◆ What this task involves: Exactly the lines from the start of the data through the line containing "DAMPER_ACTIVE (R555). -/" should be output, with both ends kept and nothing added.

◆ Provided entries:

-- ==== Sys2Proof/Machine/TableCmds.lean ====
section
/-!
DEFINITION. TABLE_READ and TABLE_WRITE (R176, R467, R468, R529, R552 to R556, R588).
-/
namespace Sys2Proof.Machine

/-- Entries of a table, bytes of an entry as read, and as written (R552); none where the ID names no table (R553). -/
def tabShape : Nat → Option (Nat × Nat × Nat)
  | 1 => some (8192, 2, 2)
  | 2 => some (1179648, 2, 2)
  | 3 => some (1179648, 2, 2)
  | 4 => some (1179648, 1, 1)
  | 5 => some (12288, 2, 1)
  | 6 => some (9216, 2, 2)
  | 7 => some (147456, 1, 1)
  | 8 => some (8, 4, 4)
  | 9 => some (1536, 2, 2)
  | 10 => some (16, 8, 8)
  | 11 => some (9216, 72, 72)
  | 12 => some (16, 8, 8)
  | 13 => some (132, 8, 8)
  | 14 => some (2, 4, 4)
  | 15 => some (16, 16, 16)
  | _ => none

/-- Table ID and entry as an address (R143). -/
def tabAddr (id e : Nat) : Nat := id * 0x1000000 + e % 0x1000000

/-- The first entry of a range that lies beyond a table of n entries. -/
def tabExcess (id first cnt n : Nat) : Option Nat := if n < first + cnt then some (tabAddr id (Nat.max first n)) else none

/-- The free values of one entry (log entry 11). -/
def freeEntry (s : State) (e n : Nat) : Bytes := (List.range n).map (fun i => Config.freeByte (s.freeIdx + e * n + i))

/-- Entry e of DAMPER_ACTIVE (R555). -/
def State.damperEntry (s : State) (e : Nat) : BitVec 64 :=
  let l := if e < 64 then s.zonesA else if e < 128 then s.zonesB else if s.capsAct then s.caps else []
  l.getD (e % 64) 0xFFFFFFFFFFFFFFFF

/-- An entry as TABLE_READ returns it. What a block in an off domain would hold, and HK_SEQ beyond the sequence in force, are
free values. -/
def State.tabEntry (s : State) (id e : Nat) : Bytes :=
  match id with
  | 1 => natLe 2 (s.scoreAt e)
  | 2 => if s.blockOn bPIX then natLe 2 (s.gainOf e) else freeEntry s e 2
  | 3 => leOf 2 (factGainAt s.nvm.gainF e)
  | 4 => [BitVec.ofInt 8 (deltaAt s.nvm.gainU e)]
  | 5 => [Config.factCol e, BitVec.ofInt 8 (spGet 0 s.nvm.cur.colDelta e)]
  | 6 => natLe 2 (floorAt s.store.tabs e)
  | 7 => natLe 1 (s.limpByte e)
  | 8 => leOf 4 (tabAt tDERATE s.store.tabs.derate e)
  | 9 => leOf 2 (tabAt tCOEF s.store.tabs.coef e)
  | 10 => leOf 8 (tabAt tKEEPOUT s.store.tabs.keepout e)
  | 11 => if s.blockOn bSENSE then rollEntry s e else freeEntry s e 72
  | 12 => (match s.hk.seq[e]? with
    | some x => leOf 8 x
    | none => freeEntry s e 8)
  | 13 => leOf 8 (s.damperEntry e)
  | 14 => leOf 4 (s.inForce (if e = 0 then 0x90020 else 0x90024))
  | _ => s.keyDir e

/-- What TABLE_READ and TABLE_WRITE check alike: ID, reserved bytes, count (R553). -/
def tabParams (ps : Bytes) (bytes : Nat × Nat × Nat → Nat) : Option Res :=
  match tabShape (numAt ps 0 1) with
  | none => some (badParam 0)
  | some sh =>
    match findIdx? (fun b => b ≠ 0) (sliceB ps 1 3) with
    | some i => some (badParam (1 + i))
    | none => if numAt ps 8 2 = 0 ∨ 4096 < numAt ps 8 2 * bytes sh then some (badParam 8) else none

def bodyTableRead : Body := fun c s =>
  let ps := c.pkt.params
  let id := numAt ps 0 1
  let first := numAt ps 4 4
  let n := numAt ps 8 2
  if ps.length ≠ 10 then no badLen s
  else
    match tabParams ps (fun sh => sh.2.1) with
    | some r => no r s
    | none =>
      match tabExcess id first n ((tabShape id).getD (0, 0, 0)).1 with
      | some a => no (accessViol a) s
      | none => didData ((List.range n).flatMap (fun i => s.tabEntry id (first + i))) (s.onFreeIdx (· + 2359296))

/-! TABLE_WRITE. -/

/-- Tables that no write changes (R552). -/
def tabRefused (id : Nat) : Bool := id == 2 || id == 11 || id == 13 || id == 15

/-- Tables under the safety lock (R383). -/
def tabLockable (id : Nat) : Bool := id == 1 || id == 6 || id == 7 || id == 10

/-- The state does not allow the write (R552). -/
def tabState (id : Nat) (s : State) : Bool :=
  match id with
  | 1 => !(decide (s.sys.st = .ready) || (decide (s.sys.st = .service) && !s.mal.scanning))
  | 3 => !(decide (s.sys.st = .ready) || decide (s.sys.st = .service))
  | 7 => decide (s.sys.st ≠ .ready)
  | _ => false

/-- The entries of a write, as numbers. -/
def tabVals (ps : Bytes) (size n : Nat) : List Nat := (List.range n).map (fun i => numAt ps (12 + size * i) size)

/-- Offset of the first entry with a reserved bit or a value out of range (R468). -/
def tabValueBad (id : Nat) (vals : List Nat) : Option Nat :=
  match id with
  | 3 => (findIdx? (fun v => decide (1024 ≤ v)) vals).map (fun i => 13 + 2 * i)
  | 5 => (findIdx? (fun v => decide (64 ≤ v) && decide (v < 192)) vals).map (fun i => 12 + i)
  | _ => none

/-- Limp bytes are written in place, with the recomputed limp CRC (R554). -/
def writeLimp (first : Nat) (vals : List Nat) (s : State) : State :=
  let put (m : List (Nat × BitVec 1536)) (e : Nat × Nat) : List (Nat × BitVec 1536) :=
    let y := (first + e.2) / 192
    let lo := 8 * ((first + e.2) % 192)
    let w := spGet (Config.limpRow y) m y
    spSet (Config.limpRow y) m y (BitVec.ofNat 1536 (w.toNat - fld w lo 8 * 2 ^ lo + e.1 * 2 ^ lo))
  let s := touchMram (0x490000 + first) vals.length (s.onNvm (fun n => { n with limp := vals.zipIdx.foldl put n.limp }))
  saveCfg (fun d => { d with limpCrc := crcP1 ((List.range 147456).map (fun i => BitVec.ofNat 8 (s.limpByte i))), hasLimpCrc := true, limpBuilt := false,
                             limpGen := d.limpGen + 1 }) s

/-- An accepted write: the state, and the generation that the reply carries. DESIGN CHOICE (log entry 96): the numbers of the column-trim
table and of the limp bitmap start at 0 and rise by 1. HK_SEQ, which has no generation, gives a free value. -/
def tabWrite (id first : Nat) (vals : List Nat) (s : State) : State × Word :=
  match id with
  | 3 => let s := writeGainF first (vals.map (BitVec.ofNat 10)) s; (s, s.nvm.cur.calGen)
  | 4 => let s := writeGainU (vals.zipIdx.map (fun e => (first + e.2, sgn 8 e.1))) s; (s, s.nvm.cur.calGen)
  | 5 => let s := writeColDelta first (vals.map (sgn 8)) s; (s, s.nvm.cur.colGen)
  | 7 => let s := writeLimp first vals s; (s, s.nvm.cur.limpGen)
  | 12 =>
    let s := s.onHk (fun h => { h with staging := vals.zipIdx.foldl (fun l e => l.set (first + e.2) (BitVec.ofNat 64 e.1)) h.staging })
    (s.freeNext, s.freeWord)
  | _ => writeShadow id first (vals.map (BitVec.ofNat 64)) s

def bodyTableWrite : Body := fun c s =>
  let ps := c.pkt.params
  let id := numAt ps 0 1
  let first := numAt ps 4 4
  let n := numAt ps 8 2
  if ps.length < 12 then no badLen s
  else
    match tabParams ps (fun sh => sh.2.2) with
    | some r => no r s
    | none =>
      let sh := (tabShape id).getD (0, 0, 0)
      let vals := tabVals ps sh.2.2 n
      match findIdx? (fun b => b ≠ 0) (sliceB ps 10 2) with
      | some i => no (badParam (10 + i)) s
      | none =>
        if ps.length ≠ 12 + sh.2.2 * n then no badLen s
        else if tabRefused id || (id == 3 && !s.hasRight c.pkt.slot.toNat 5) || (s.locked && tabLockable id) then no (accessViol (tabAddr id first)) s
        else if tabState id s then no (refuse0 0x12) s
        else
          match tabExcess id first n sh.1 with
          | some a => no (accessViol a) s
          | none =>
            match tabValueBad id vals with
            | some off => no (badParam off) s
            | none => let r := tabWrite id first vals s; didData (leOf 4 r.2) r.1

end Sys2Proof.Machine
end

◆ Result of the task:
-- ==== Sys2Proof/Machine/TableCmds.lean ====
section
/-!
DEFINITION. TABLE_READ and TABLE_WRITE (R176, R467, R468, R529, R552 to R556, R588).
-/
namespace Sys2Proof.Machine

/-- Entries of a table, bytes of an entry as read, and as written (R552); none where the ID names no table (R553). -/
def tabShape : Nat → Option (Nat × Nat × Nat)
  | 1 => some (8192, 2, 2)
  | 2 => some (1179648, 2, 2)
  | 3 => some (1179648, 2, 2)
  | 4 => some (1179648, 1, 1)
  | 5 => some (12288, 2, 1)
  | 6 => some (9216, 2, 2)
  | 7 => some (147456, 1, 1)
  | 8 => some (8, 4, 4)
  | 9 => some (1536, 2, 2)
  | 10 => some (16, 8, 8)
  | 11 => some (9216, 72, 72)
  | 12 => some (16, 8, 8)
  | 13 => some (132, 8, 8)
  | 14 => some (2, 4, 4)
  | 15 => some (16, 16, 16)
  | _ => none

/-- Table ID and entry as an address (R143). -/
def tabAddr (id e : Nat) : Nat := id * 0x1000000 + e % 0x1000000

/-- The first entry of a range that lies beyond a table of n entries. -/
def tabExcess (id first cnt n : Nat) : Option Nat := if n < first + cnt then some (tabAddr id (Nat.max first n)) else none

/-- The free values of one entry (log entry 11). -/
def freeEntry (s : State) (e n : Nat) : Bytes := (List.range n).map (fun i => Config.freeByte (s.freeIdx + e * n + i))

/-- Entry e of DAMPER_ACTIVE (R555). -/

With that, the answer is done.